The Enigma of Isidore Ducasse, 1920 by Man Ray
The Enigma of Isidore Ducasse, 1920, remade 1972, consists of a sewing machine, wrapped in a blanket and tied with string. Man Ray's idea of using a sewing machine was inspired by a simile used by the French writer, Isidore Ducasse (1809-87), better known as the Comte de Lautréamont, 'Beautiful as the accidental encounter, on a dissecting table, of a sewing machine and an umbrella'. It was a phrase that was greatly admired by the writers in Paris with whom Man Ray was close friends and who formed the nucleus of the Paris dada and later surrealist groups. They saw it as paradigmatic of a new type of surprising imagery, as well as replete with disguised sexual symbolism. (The umbrella was interpreted as a male element, the sewing machine as a female element, and the dissecting table as a bed.). Man Ray's wrapped object, however, was a mystery, and suggested not so much a sewing machine as some utterly undefined, and therefore potentially more disturbing, presence.
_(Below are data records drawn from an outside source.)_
-- ==== Sys2Proof/Laws/PerInstr.lean ====
section
/-! SUPPORT. Statements made once per command. `Bounded`: a well-formed command names units the module has. -/

namespace Sys2Proof.Laws.Bounded

set_option Elab.async false

/-- The units a command names, each with how many of its kind the module has (sequencers and partitions 8, tiles 64, slots of a
tile 24, stacks 12, ports 8, functions 9, and so on). -/
def units (c : Instr) : List (Nat × Nat) :=
  match c with
  | .operate w => [(w.seq, 8)]
  | .nopWord w => [(w.seq, 8)]
  | .beatRead q => [(q, 8)]
  | .beatWrite q _ => [(q, 8)]
  | .wordRetire q => [(q, 8)]
  | .waitRelease q => [(q, 8)]
  | .waitTimeout q => [(q, 8)]
  | .replayBoundary q => [(q, 8)]
  | .replayFetch q => [(q, 8)]
  | .start q kernel _ _ => [(q, 8), (kernel, 64)]
  | .stop q => [(q, 8)]
  | .kernelDrainEnd q => [(q, 8)]
  | .kernelComplete q => [(q, 8)]
  | .loadGo q _ _ _ => [(q, 8)]
  | .loadComplete q => [(q, 8)]
  | .ktabWrite q e _ => [(q, 8), (e, 64)]
  | .parameterRegisterWrite q r _ => [(q, 8), (r, 16)]
  | .counterStackCountWrite k _ _ => [(k, 12)]
  | .counterCacheStatusWrite d _ _ => [(d, 2)]
  | .counterPortCountWrite n _ _ => [(n, 8)]
  | .registerWrite n _ _ _ _ => [(n, 10)]
  | .nop p _ => [(p, 8)]
  | .waitt p _ => [(p, 8)]
  | .emitt p _ => [(p, 8)]
  | .ldct p _ => [(p, 8)]
  | .stct p _ => [(p, 8)]
  | .bind p _ => [(p, 8)]
  | .ldl p _ => [(p, 8)]
  | .stl p _ => [(p, 8)]
  | .ldt p _ => [(p, 8)]
  | .stt p _ => [(p, 8)]
  | .ladd p _ => [(p, 8)]
  | .lsub p _ => [(p, 8)]
  | .lneg p _ => [(p, 8)]
  | .lmul p _ => [(p, 8)]
  | .lmac p _ => [(p, 8)]
  | .lmulc p _ => [(p, 8)]
  | .lntt p _ => [(p, 8)]
  | .lintt p _ => [(p, 8)]
  | .laut p _ => [(p, 8)]
  | .cadd p _ => [(p, 8)]
  | .csub p _ => [(p, 8)]
  | .cneg p _ => [(p, 8)]
  | .caddp p _ => [(p, 8)]
  | .cmulp p _ => [(p, 8)]
  | .cmul p _ => [(p, 8)]
  | .cmuli p _ => [(p, 8)]
  | .relin p _ => [(p, 8)]
  | .rot p _ => [(p, 8)]
  | .ksw p _ => [(p, 8)]
  | .modup p _ => [(p, 8)]
  | .moddown p _ => [(p, 8)]
  | .rescale p _ => [(p, 8)]
  | .modsw p _ => [(p, 8)]
  | .drop p _ => [(p, 8)]
  | .toeval p _ => [(p, 8)]
  | .tocoef p _ => [(p, 8)]
  | .encpk p _ => [(p, 8)]
  | .modraise p _ => [(p, 8)]
  | .bootclose p _ => [(p, 8)]
  | .flood p _ => [(p, 8)]
  | .mmul p _ => [(p, 8)]
  | .vpass p _ => [(p, 8)]
  | .rseed p _ => [(p, 8)]
  | .allred p _ => [(p, 8)]
  | .bcast p _ => [(p, 8)]
  | .gather p _ => [(p, 8)]
  | .streamArm t i => [(t, 64), (i, 24)]
  | .streamGo t i => [(t, 64), (i, 24)]
  | .streamAbort t i => [(t, 64), (i, 24)]
  | .slotWrite t i _ _ => [(t, 64), (i, 24)]
  | .fetchStatusRead t => [(t, 64)]
  | .blockListRead t i => [(t, 64), (i, 24)]
  | .streamBlockStart t i => [(t, 64), (i, 24)]
  | .fetchLineLand t i => [(t, 64), (i, 24)]
  | .storeAck t i => [(t, 64), (i, 24)]
  | .streamBlockComplete t i => [(t, 64), (i, 24)]
  | .streamRunComplete t i => [(t, 64), (i, 24)]
  | .streamAbortDrained t i => [(t, 64), (i, 24)]
  | .ctHeaderLoad t i => [(t, 64), (i, 24)]
  | .keyHeaderCheck t i => [(t, 64), (i, 24)]
  | .tensorHeaderRead t i => [(t, 64), (i, 24)]
  | .coordinateListRead t i _ => [(t, 64), (i, 24)]
  | .badgerChainStart t i => [(t, 64), (i, 24)]
  | .badgerChainEnd t i _ => [(t, 64), (i, 24)]
  | .noiseRequestGo w => [(w.part, 8)]
  | .noiseRequestDone p => [(p, 8)]
  | .stackRead _ _ _ => []
  | .stackWrite _ _ _ => []
  | .correctedWriteback _ => []
  | .atomic _ _ _ _ _ => []
  | .dirtyWriteback _ => []
  | .patrolScrub k _ => [(k, 12)]
  | .rowSparing k pc rg _ => [(k, 12), (pc, 64), (rg, Config.unitsPerStack)]
  | .pcRetirement k r => [(k, 12), (r.pc, 64)]
  | .migration k _ => [(k, 12)]
  | .withdrawal k u => [(k, 12), (u, Config.unitsPerStack)]
  | .healthRecordWrite => []
  | .stackLoss k => [(k, 12)]
  | .spareHoldExpiry => []
  | .send p ep _ _ => [(p, 8), (ep, 68)]
  | .recv p ep _ _ => [(p, 8), (ep, 68)]
  | .close p ep _ _ => [(p, 8), (ep, 68)]
  | .openQueue p ep _ _ => [(p, 8), (ep, 68)]
  | .clrf p ep _ _ => [(p, 8), (ep, 68)]
  | .heldCommandResume p ep _ _ => [(p, 8), (ep, 68)]
  | .recordArrival p route => [(p, 8), (route, 1088)]
  | .spillDrain p ep queue => [(p, 8), (ep, 68), (queue, 16)]
  | .spillWriteComplete p ep queue => [(p, 8), (ep, 68), (queue, 16)]
  | .qreset p ep queue => [(p, 8), (ep, 256), (queue, 16)]
  | .flagSet p _ => [(p, 8)]
  | .progressWatchdog p ep queue => [(p, 8), (ep, 256), (queue, 16)]
  | .ledgerCheck p _ => [(p, 8)]
  | .snap l => [(l.part, 8)]
  | .dump l => [(l.part, 8)]
  | .load source _ _ => [(source, 4)]
  | .heldLoadStart _ _ => []
  | .teardown w => [(w.part, 8)]
  | .nvWrite slot _ _ => [(slot, 4)]
  | .invalidate slot => [(slot, 4)]
  | .change _ => []
  | .scrub _ => []
  | .ownerChangeScrubDone _ _ => []
  | .flitReceive n _ _ => [(n, 8)]
  | .replayTimeout n => [(n, 8)]
  | .packetForward n => [(n, 8)]
  | .portTraining n _ => [(n, 8)]
  | .trainingRetry n _ => [(n, 8)]
  | .laneFailure n lane => [(n, 8), (lane, 8)]
  | .portDown n => [(n, 8)]
  | .retrain n _ => [(n, 8)]
  | .contributionArrival _ => []
  | .dataArrival _ => []
  | .landingAcknowledgement _ _ _ => []
  | .landingAckSend _ _ => []
  | .collSendUp c => [(c, 64)]
  | .collResultComplete c => [(c, 64)]
  | .collTimeout c => [(c, 64)]
  | .ceiling _ _ _ => []
  | .epoch _ _ _ => []
  | .epochTimer => []
  | .freqLockLost => []
  | .abort _ _ _ _ _ _ => []
  | .join _ _ _ _ => []
  | .joinResult _ _ => []
  | .leave _ _ _ => []
  | .advert n _ => [(n, 8)]
  | .joinLimitExpiry => []
  | .frogEntry n => [(n, 8)]
  | .frogExit n => [(n, 8)]
  | .sqTail n q _ _ => [(n, 9), (q, 8)]
  | .cqHead n q _ _ => [(n, 9), (q, 8)]
  | .qcfgWrite n q _ _ => [(n, 9), (q, 8)]
  | .winBaseWrite n _ _ => [(n, 9)]
  | .descriptorFetch n q _ => [(n, 9), (q, 8)]
  | .nopDescriptor n q => [(n, 9), (q, 8)]
  | .run n q => [(n, 9), (q, 8)]
  | .loadPkg n q => [(n, 9), (q, 8)]
  | .unloadPkg n q => [(n, 9), (q, 8)]
  | .copyIn n q _ => [(n, 9), (q, 8)]
  | .copyOut n q _ => [(n, 9), (q, 8)]
  | .ctxSave n q => [(n, 9), (q, 8)]
  | .ctxRestore n q => [(n, 9), (q, 8)]
  | .interruptTimer n q => [(n, 9), (q, 8)]
  | .bar2Read n _ _ _ => [(n, 9)]
  | .bar2Write n _ _ _ => [(n, 9)]
  | .linkRetrain _ _ => []
  | .vfFunctionLevelReset n => [(n, 9)]
  | .pf0FunctionLevelReset => []
  | .setEndpointId _ => []
  | .getEndpointId => []
  | .getMctpVersionSupport => []
  | .getMessageTypeSupport => []
  | .getEndpointUuid => []
  | .pldmBase _ => []
  | .pldmMonitoringAndControl _ _ => []
  | .pldmFru => []
  | .pldmFirmwareUpdate _ _ => []
  | .firmwareActivation _ => []
  | .regRead _ => []
  | .regWrite _ _ => []
  | .ownerChange _ => []
  | .ownerScrub _ => []
  | .getVersion _ => []
  | .getCapabilities _ => []
  | .negotiateAlgorithms _ _ => []
  | .getCertificate _ _ _ _ => []
  | .challenge _ _ _ => []
  | .getMeasurements _ _ _ => []
  | .keyExchange _ _ => []
  | .heartbeat _ sid => [(sid, 4)]
  | .heartbeatTimeout _ sid => [(sid, 4)]
  | .keyUpdate _ sid => [(sid, 4)]
  | .ideKm sid fn _ => [(sid, 4), (fn, 9)]
  | .lockInterfaceRequest sid n => [(sid, 4), (n, 9)]
  | .startInterfaceRequest sid n => [(sid, 4), (n, 9)]
  | .stopInterfaceRequest sid n => [(sid, 4), (n, 9)]
  | .installOwner => []
  | .ecdsaVerify _ => []
  | .ecdsaSign _ => []
  | .ecdh _ => []
  | .gen _ => []
  | .readPublic _ => []
  | .rsaVerify _ => []
  | .pkOperationDone _ => []
  | .microcodeCheck _ => []
  | .entropySample _ => []
  | .enterA1 => []
  | .enterLizard => []
  | .enterDeepLizard => []
  | .powerStateExit => []
  | .bankSleepWrite t _ => [(t, 64)]
  | .bankPowerOff t b => [(t, 64), (b, 24)]
  | .bankWakeDone t b => [(t, 64), (b, 24)]
  | .frequencyChange => []
  | .dutyWindow => []
  | .powerSample _ _ _ => []
  | .capRecompute _ _ => []
  | .capCeilingRaise => []
  | .thermalThrottle d _ => [(d, 2)]
  | .thermalStep d _ => [(d, 2)]
  | .trip _ _ _ => []
  | .ageingTrim a => [(a.die, 2)]
  | .pwrCtrlWrite _ => []
  | .coldStart _ => []
  | .deviceReset _ _ => []
  | .pwrGoodDeassert => []
  | .refclkLoss => []
  | .watchdogExpiry c _ => [(c, 4)]
  | .coreRestartDone c => [(c, 4)]
  | .rollbackCounterRaise => []
  | .logicBist _ => []
  | .arrayMemoryBist _ => []
  | .cacheMemoryBist _ => []
  | .stackMemoryBist _ => []
  | .bistAbort _ => []
  | .bistDone _ _ => []
  | .rasTailWrite _ => []
  | .fatalClear => []
  | .pwrGoodAssert _ => []
  | .lossOfInput => []
  | .refclkReturn => []
  | .perstDeassertion _ => []
  | .trippedResetRelease _ _ _ => []
  | .configurationAccess _ => []
  | .registerRead n _ _ _ => [(n, 10)]
  | .finish _ sid => [(sid, 4)]
  | .endSession _ sid => [(sid, 4)]
  | .frequencyChangeEnd => []
  | .powerStateExitDone => []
The word 'enigma' in the title echoed some of the titles of paintings by Giorgio de Chirico (1888-1978), also much admired by the proto-surrealist group, while its image of something wrapped and hidden can be seen as a forerunner of images of disguised or concealed objects by the Belgian surrealist René Magritte (1898-1967), as well as the later wrapped works of Christo (born 1935).
A photograph of the original version of the work was reproduced on the first page of the first issue of the surrealist periodical La Révolution surréaliste in December 1924. The accompanying text was a manifesto statement about the importance of dreams within surrealism. It would seem that the photograph of this mysterious object had been selected to encapsulate the surrealists' vision of what lay beyond rational apprehension and the norms of daily reality. In 1932 the surrealist painter Max Ernst recalled this particular image when he wrote about the early days of the movement: 'The semi-darkness of the first phase of surrealist experiment would disclose some headless dummies and a shape wrapped up and tied with string, the latter, being unidentifiable, having seemed very disturbing in one of Man Ray's photographs (already, then, this suggested other wrapped-up objects which one wanted to identify by touch but finally found could not be identified; their invention, however, came later).'
Despite Man Ray's status as one of the pioneering figures of interwar art, his objects are not particularly widely known. This is largely due to his greater fame as a photographer; but it is also in part due to the complex history of many of his objects. A number of the earliest works were lost or accidentally destroyed (the same is true of many of the early classic objects by his friend Marcel Duchamp, 1887-1968). Others are known primarily as photographs reproduced in surrealist magazines and their status as objects has been obscured by the celebrity of the photographic images. In fact, Man Ray sometimes made objects in order to photograph them, and then discarded them, or reused them in other ways. He also remade some works, thereby creating new originals, and when, in the 1960s and 1970s, there was a greater commercial interest in the objects, he, like Duchamp, arranged for some of his objects to be produced in editions.